The Texts wing preserves eight numbered Cyberhype articles, with parallel extract pairs for each installment. Their sequence turns the initial definition into a method applied across otherwise disparate fields. Brain Plagues treats ideas and institutions as epidemiological propagation; Economics Does the Shrink Act attacks the attempt to contain speculative feedback inside individual psychology; Chinese Whisper Markets maps diasporic commercial networks against state-centered development (Texts/Cyberhype/CCRU- CYBERHYPE II - BRAIN PLAGUES.pdf, pp. 1–2; Texts/Cyberhype/CCRU- CYBERHYPE III_ ECONOMICS DOES THE SHRINK ACT.pdf, pp. 1–2; Texts/Cyberhype/CCRU- Cyberhype-4_ Chinese Whisper Markets.pdf, pp. 1–2).

The second half moves through asymmetric warfare, economic downturn, nanotechnology, and artificial-intelligence commodities. “The Age of Asymmetry” argues that cybernetic feedback amplifies small causes while a single empire faces a multiplicity of decentralized opponents (Texts/Cyberhype/CCRU- Cyberhype-5_ The Age of Asymmetry.pdf, pp. 1–2). “Darkside of the Wave” recodes recession as the phase in which cheap labor, capital, and markets allow disruptive combinations to form at the margins (Texts/Cyberhype/CCRU- Cyberhype-6_ Darkside of the Wave.pdf, pp. 1–2).

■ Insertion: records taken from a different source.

/-- The phase is read from `SF` and `FR` alone. -/
theorem phase_congr {s s' : State} (hSF : s'.SF = s.SF) (hFR : s'.FR = s.FR) : phase s' = phase s := by
  unfold phase
  rw [hSF, hFR]

/-- R22: under the invariants the pair `SF = 0`, `FR = 1` does not occur. -/
theorem CoreInv.phase_ne_noPhase {s : State} (h : CoreInv s) : phase s ≠ .noPhase := by
  rw [Ne, phase_eq_noPhase_iff]
  rintro ⟨hSF, hFR⟩
  cases hSF.symm.trans (h.ready_synced hFR)

theorem CoreInv.FR_eq_false_iff {s : State} (h : CoreInv s) : s.FR = false ↔ phase s ≠ .ready := by
  rw [Ne, phase_eq_ready_iff, ← Bool.not_eq_true]
  exact not_congr ⟨fun hFR => ⟨h.ready_synced hFR, hFR⟩, And.right⟩

/-- R170: POLL leads from READY to SEARCHING. -/
theorem phase_poll_of_ready {s : State} (hf : s.FR = true) : phase (execState .poll s) = .searching := by
  rw [phase_eq_searching_iff]
  rcases pollStep_response_cases (clearOutputs s) with ⟨hnot, -⟩ | ⟨-, -, hFR, hSF, -⟩
  · cases hf.symm.trans hnot
  · exact ⟨hSF, hFR⟩

/-- A command other than a POLL that finds a frame pending keeps the phase. -/
theorem phase_of_command {i : Instr} {s : State} (hc : isCommand i = true) (h : i ≠ .poll ∨ s.FR = false) :
    phase (execState i s) = phase s := by
  obtain ⟨-, hSF, -, hFR⟩ := execState_capture_of_command hc h
  exact phase_congr hSF hFR

/-- R101: an edge that primes the core keeps the phase. -/
theorem phase_edge_of_unprimed {s : State} (hp : s.PR = false) (t : Nat) :
    phase (execState (.edge t) s) = phase s := by
  have hprime := edgeStep_prime (s := clearOutputs s) (t := lowBits s.cfg.TS_W t) hp
  rw [execState, hprime]
  rfl

/-- R103: an edge while a frame is pending is dropped. -/
theorem phase_edge_of_ready {s : State} (hf : s.FR = true) (t : Nat) :
    phase (execState (.edge t) s) = phase s := by
  rw [execState_edge_of_ready hf]
  rfl

/-- R104: a noise edge leads to SEARCHING. -/
theorem phase_edge_of_noise {s : State} {t d : Nat} (hp : s.PR = true) (hf : s.FR = false)
    (hd : IsDuration s.cfg s.LET t d) (hv : ¬ ValidPulse s.cfg d) :
    phase (execState (.edge t) s) = .searching ∧ (execState (.edge t) s).EC = 0 := by
  rw [execState_edge_noise hp hf hd hv]
  exact ⟨rfl, rfl⟩

/-- R107, R134: a valid edge that completes the sync pattern leads to DATA. -/
theorem phase_afterPulse_of_match {s : State} (h : CoreInv s) (hf : s.FR = false) {d : Nat}
    (hv : ValidPulse s.cfg d) (hw : CompletesSync s d) :
    phase (afterPulse s d) = .data ∧ (afterPulse s d).EC = 0
      ∧ (afterPulse s d).ANCHOR = (afterPulse s d).IDX := by
  rcases afterPulse_cases h hf (d := d) with ⟨-, hSF, hFR, hEC, hANCHOR⟩ | ⟨hnone, -⟩
  · exact ⟨(phase_eq_data_iff _).2 ⟨hSF, hFR⟩, hEC, hANCHOR⟩
  · exact absurd ((afterPulse_window_iff h.cfg_wf hv).2 hw) hnone

/-- R150 to R152: a valid edge without a match keeps SEARCHING, and in DATA counts one more, up to READY at 112. -/
theorem phase_afterPulse_of_no_match {s : State} (h : CoreInv s) (hf : s.FR = false) {d : Nat}
    (hv : ValidPulse s.cfg d) (hw : ¬ CompletesSync s d) :
    (phase s = .searching → phase (afterPulse s d) = .searching)
    ∧ (phase s = .data → (afterPulse s d).EC = s.EC + 1 ∧ (afterPulse s d).EC ≤ 112
      ∧ (afterPulse s d).ANCHOR = s.ANCHOR ∧ ((afterPulse s d).EC < 112 → phase (afterPulse s d) = .data)
      ∧ ((afterPulse s d).EC = 112 → phase (afterPulse s d) = .ready)) := by
  rw [phase_eq_searching_iff, phase_eq_searching_iff, phase_eq_data_iff, phase_eq_data_iff, phase_eq_ready_iff]
  rcases afterPulse_cases h hf (d := d) with
    ⟨hwin, -⟩ | ⟨-, ⟨hs, hSF, hFR⟩ | ⟨hs, hSF, hEC, hANCHOR, hFR⟩⟩
  · exact absurd ((afterPulse_window_iff h.cfg_wf hv).1 hwin) hw
  · exact ⟨fun _ => ⟨hSF, hFR⟩, fun hx => by cases hs.symm.trans hx.1⟩
  · have hroom := (h.count_room hf hs).2
    have hsynced : ¬ s.SF = false := ne_false_of_eq_true hs
    refine ⟨fun hx => absurd hx.1 hsynced, fun _ => ⟨hEC, hEC ▸ hroom, hANCHOR, fun hlt => ?_, fun heq => ?_⟩⟩
    · exact ⟨hSF, Bool.eq_false_iff.2 fun hx => hlt.ne (hEC.trans (hFR.1 hx))⟩
    · exact ⟨hSF, hFR.2 (hEC.symm.trans heq)⟩

/-- Settles O46, a row of R154's table from each of the lemmas above. -/
theorem phaseTransitionTable : Obligations.PhaseTransitionTable := by
  intro i s s' h _ hexec
  obtain rfl := (exec_next_iff _ _ _).1 hexec
  refine ⟨((execState_captureChange h i).coreInv h).phase_ne_noPhase, ?reset, ?pollReady, ?pollNotReady, ?command,
    ?edge⟩
  case reset => rintro rfl; rfl
  case pollReady => rintro rfl hready; exact phase_poll_of_ready ((phase_eq_ready_iff s).1 hready).2
  case pollNotReady => rintro rfl hne; exact phase_of_command rfl (.inr (h.FR_eq_false_iff.2 hne))
  case command => exact fun hc hne => phase_of_command hc (.inl hne)
  case edge =>
    rintro t rfl
    refine ⟨fun hready => ?_, fun hp => phase_edge_of_unprimed hp t, fun d hd hp hne => ?_⟩
    · rw [phase_edge_of_ready ((phase_eq_ready_iff s).1 hready).2, hready]
    · have hf := h.FR_eq_false_iff.2 hne
      refine ⟨phase_edge_of_noise hp hf hd, fun hv hw => ?_, fun hv hw => ?_⟩
      all_goals rw [execState_edge_afterPulse hp hf hd hv]
      · exact phase_afterPulse_of_match h hf hv hw
      · exact phase_afterPulse_of_no_match h hf hv hw

end Sys2Proof.Machine
end

section
/-! The consumer's reads (43_consumer_reads.md): what an answer and an illegal word write, and the count as a response;
and the statements O14, O15, O17, O18 and O19. -/

namespace Sys2Proof.Machine

/-- R85, R198: an instruction that answers completes with `ILL = 0` and no event, and writes no element. -/
theorem exec_of_answer {i : Instr} {data : Byte} {s : State} (h : execState i s = answer data s) :
    exec i s = .next { s with rsp := some (0#1 ++ data), err := none } := by
  rw [exec_eq, h]
  rfl

/-- R197, R217: an illegal word writes the outputs and `LAST_ERR` alone. -/
theorem illegalCommand_eq (w : Byte) (s : State) :
    illegalCommand w s = { s with LAST_ERR := 6, rsp := some 0x100, err := some ⟨6, w.toNat⟩ } := rfl

/-- Settles O14: whatever the argument, NOP answers `0x00`. -/
theorem nopChangesNothing : Obligations.NopChangesNothing := fun _ _ =>
  exec_of_answer (data := 0x00) rfl

/-- Settles O15: the index 7 is no byte of the frame, so that term acts as the illegal word. -/
theorem rdframeAnswersTheByte : Obligations.RdframeAnswersTheByte := by
  refine fun n s => ⟨fun h => ?_, fun h => ?_⟩
  · have hbyte : execState (.rdframe n) s = answer s.FRAME[n.toNat] s := dif_pos h
    exact exec_of_answer hbyte
  · have hillegal : execState (.rdframe n) s = execState (.illegal 0x27) s := dif_neg h.not_lt
    rw [exec_eq, exec_eq, hillegal]

/-- R194: a count that 8 bits hold is its own zero-extension. -/
theorem edgeCountView_of_lt {s : State} (h : s.EC < 256) : 0#1 ++ edgeCountView s = BitVec.ofNat 9 s.EC := by
  have hview : edgeCountView s = BitVec.ofNat 8 s.EC := if_pos h
  apply BitVec.eq_of_toNat_eq
  rw [hview, BitVec.toNat_append, BitVec.toNat_ofNat, BitVec.toNat_ofNat, Nat.zero_shiftLeft, Nat.zero_or,
    BitVec.toNat_ofNat]
  omega

/-- Settles O17: `RDSTAT 1` answers the view, which is the count where 8 bits hold it. -/
theorem rdstatOneAnswersTheCount : Obligations.RdstatOneAnswersTheCount := by
  intro s
  have hview : exec .rdstat1 s = .next { s with rsp := some (0#1 ++ edgeCountView s), err := none } :=
    exec_of_answer rfl
  exact ⟨fun h => by rw [hview, edgeCountView_of_lt h], fun _ => ⟨_, hview⟩⟩

/-- Settles O18: each view is one register, answered as it stands. -/
theorem rdstatAnswersAnchorAndIndex : Obligations.RdstatAnswersAnchorAndIndex :=
  fun _ => ⟨exec_of_answer rfl, exec_of_answer rfl⟩

/-- Settles O19, from the state that `illegalCommand` leaves. -/
theorem illegalWordOnlySetsLastErr : Obligations.IllegalWordOnlySetsLastErr := by
  intro w s
  have hillegal : execState (.illegal w) s = illegalCommand w s := rfl
  rw [exec_eq, hillegal, illegalCommand_eq]

end Sys2Proof.Machine
end

section
/-! The exceptions (60_exceptions.md): a step never halts, and which of the transactions presented together it
takes; and the statements O9, O7 and O8. -/

namespace Sys2Proof.Machine

/-- Settles O9: an idle step clears the outputs, and no instruction's meaning stops. -/
theorem everyStepAnswersNext : Obligations.EveryStepAnswersNext := by
  intro s hc
  obtain ⟨ins, n, hidle | ⟨x, hexec⟩⟩ := step_cases hc
  · exact ⟨_, hidle⟩
  · exact ⟨_, hexec.trans (exec_eq _ _)⟩

/-- A step performs the word that the ports give it. -/
theorem step_of_fetch_word {s s' : State} {x : PortWord} (hc : s.cfg.wf = true)
    (h : fetch s = .word x s') : step s = exec (decode s'.cfg x) s' := by
  unfold step
  rw [if_pos hc, h]

section
variable {s : State} {p : Presentation} {rest : List Presentation} {t : Nat} {w : Byte}

/-- R226: of an edge and a command that arrive together one is taken, whichever the free value says. -/
theorem fetch_edge_and_command (hin : s.inputs = p :: rest) (ht : p.edge = some t) (hw : p.command = some w) :
    fetch s = takeEdge t p rest { s with draws := s.draws + 1 }
      ∨ fetch s = takeCommand w p rest { s with draws := s.draws + 1 } := by
  unfold fetch
  simp only [hin, ht, hw]
  split
  · exact .inl rfl
  · exact .inr rfl

/-- R226: an edge without a command is taken, with RESET presented or not. -/
theorem fetch_edge (hin : s.inputs = p :: rest) (ht : p.edge = some t) (hw : p.command = none) :
    fetch s = takeEdge t p rest s := by
  unfold fetch
  simp only [hin, ht, hw]

/-- R226: a command without an edge is taken, with RESET presented or not. -/
theorem fetch_command (hin : s.inputs = p :: rest) (ht : p.edge = none) (hw : p.command = some w) :
    fetch s = takeCommand w p rest s := by
  unfold fetch
  simp only [hin, ht, hw]

end

/-- Settles O7: each order is one value of the draw, and the transaction not taken stays at its port. -/
theorem togetherInOneOrderOrTheOther : Obligations.TogetherInOneOrderOrTheOther := by
  intro s t w r rest hc hin
  obtain hedge | hcommand := fetch_edge_and_command hin rfl rfl
  · exact .inl (step_of_fetch_word hc hedge)
  · exact .inr (step_of_fetch_word hc hcommand)

/-- Settles O8: RESET is what remains of the presentation once the edge or the command is taken, and alone it is a
presentation of one transaction. -/
theorem resetAfterTheOthers : Obligations.ResetAfterTheOthers := by
  refine fun s rest hc => ⟨fun t hin => ?_, fun w hin => ?_, fun hin => ?_⟩
  · exact step_of_fetch_word hc (fetch_edge hin rfl rfl)
  · exact step_of_fetch_word hc (fetch_command hin rfl rfl)
  · exact step_single (x := .reset) hc hin

end Sys2Proof.Machine
end

section
/-! Reset and hazards (70_reset_and_hazards.md): what RESET leaves, how soon a sync can match after it and after a
POLL, and who writes `FRAME`; and the statements O12, O44, O56, O38 and O39. -/

namespace Sys2Proof.Machine

/-! ### RESET -/

/-- Settles O12: the meaning of RESET is the reset state under the core's own configuration. -/
theorem resetGivesResetValues : Obligations.ResetGivesResetValues := exec_eq .reset

/-! ### The owner of `FRAME` -/

/-- R168: POLL writes `FRAME` only where it validates the pending frame. -/
theorem pollStep_of_frame_ne {s : State} (h : (pollStep s).FRAME ≠ s.FRAME) :
    s.FR = true ∧ (pollStep s).rsp = some 0x001 ∧ (pollStep s).FV = true := by
  rcases pollStep_cases s with ⟨-, he⟩ | ⟨-, _, he⟩ | ⟨-, _, -, he⟩ | ⟨hf, f, -, he⟩
  case inr.inr.inr => rw [he]; exact ⟨hf, rfl, rfl⟩
  all_goals rw [he] at h; exact absurd rfl h

/-- Settles O44: EDGE and the commands that only answer keep `FRAME`, and POLL writes it only with OK. -/
theorem frameChangesOnlyOnPollOk : Obligations.FrameChangesOnlyOnPollOk := by
  intro i s s' hexec hne
  obtain rfl := (exec_next_iff _ _ _).1 hexec
  rcases execState_cases i s with ⟨t, -, he⟩ | ⟨hi, -⟩ | ⟨hi, he⟩ | ⟨-, -, ⟨_, he⟩ | ⟨_, he⟩⟩
  · rw [he] at hne
    exact absurd (edgeStep_FRAME _ _) hne
  · exact .inl hi
  · rw [he] at hne ⊢
    exact .inr ⟨hi, pollStep_of_frame_ne hne⟩
  all_goals rw [he] at hne; exact absurd rfl hne

/-! ### Entries that keep the sync pattern from matching -/

/-- R131, R132: the reference of the sample `p` back from the newest of a sync window, the newest being a low. -/
def syncReference (c : Config) (p : Nat) : Nat := if p % 2 = 1 then c.SYNC_HIGH else c.SYNC_LOW

/-- Each of the 8 newest entries of a matching window passes against its own reference. -/
theorem sampleIn_of_syncWindow {s : State} (h : SyncWindow s.cfg s.RB s.IDX.toNat) {p : Nat} (hp : p < 8) :
    SampleIn (back s p) (syncReference s.cfg p) s.cfg.SYNC_TOL := by
  obtain ⟨hhigh, hlow⟩ := (syncWindow_iff_back s).1 h ((7 - p) / 2) (by omega)
  unfold syncReference
  split
  · rwa [show 7 - 2 * ((7 - p) / 2) = p by omega] at hhigh
  · rwa [show 6 - 2 * ((7 - p) / 2) = p by omega] at hlow

/-- After each of the next `n` appends some entry that the ring holds now fails at the place it then has in the
window: the entry `k` back has moved to `k + i + 1` once `i + 1` durations are appended. -/
def BlocksSync (s : State) (n : Nat) : Prop :=
  ∀ i, i < n → ∃ k, k + i < 7 ∧ ¬ SampleIn (back s k) (syncReference s.cfg (k + i + 1)) s.cfg.SYNC_TOL

theorem BlocksSync.mono {s : State} {m n : Nat} (h : BlocksSync s n) (hm : m ≤ n) : BlocksSync s m :=
  fun i hi => h i (hi.trans_le hm)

The series does not abandon hype when the first boom ends; it treats collapse itself as another medium for mutation.

Monsters and familiars

“Nanotech Nightmares” stages an Alliance for an Organic Environment report that seeks to prevent economic recovery and bury dangerous research in inefficient bureaucracy. Its feared object is “intelligenic technoslime”: molecular technologies crossing the line between organism and machine and escaping as a Shoggothic insurgency (Texts/Cyberhype/CCRU- Cyberhype-7_ Nanotech Nightmares.pdf, pp. 1–2). The fictional Dr Oskar Sarkon affirms the same transition as movement beyond organic life and ROM heredity, making horror the negative image cast by technological hype.

The eighth installment turns the commodity itself into an intelligent carrier. “The Familiar” is a networked cyber-animal designed to live with a consumer as brand personality, market-research device, advertisement, and product at once. Its commercial power lies in affective engineering: it learns habits, anticipates desires, and makes a brand intimate before rational persuasion begins (Texts/Cyberhype/CCRU- Cyberhype-8_ Commodities Leap The Species Barrier.pdf, pp. 1–3). Cyberhype here reaches its compact limit—a commodity that studies, promotes, and sells commodities while becoming a member of the household.

Belief after belief

CONTRADICTION: The first installment presents belief in the New Economy as a factor of production and a good investment (Texts/Cyberhype/CCRU- Cyberhype-1_ Who Believes in the New Economy-.pdf, pp. 1–2), yet the same scene's “positive unbelief” says operational success no longer depends on belief at all. Cyberhype alternates between belief as productive input and the suspension of belief as the condition for entering the market circuit; it does not reconcile the two.

This is why cyberhype is not a synonym for exaggeration or false advertising. A conventional hype can be corrected by comparing a claim with the reality beneath it. Cyberhype describes arrangements in which publicity, expectation, code, and valuation participate in producing that reality. Whether the series' invented institutes, experts, and technologies exist outside the texts is unverified; their multiplication is itself the method being demonstrated.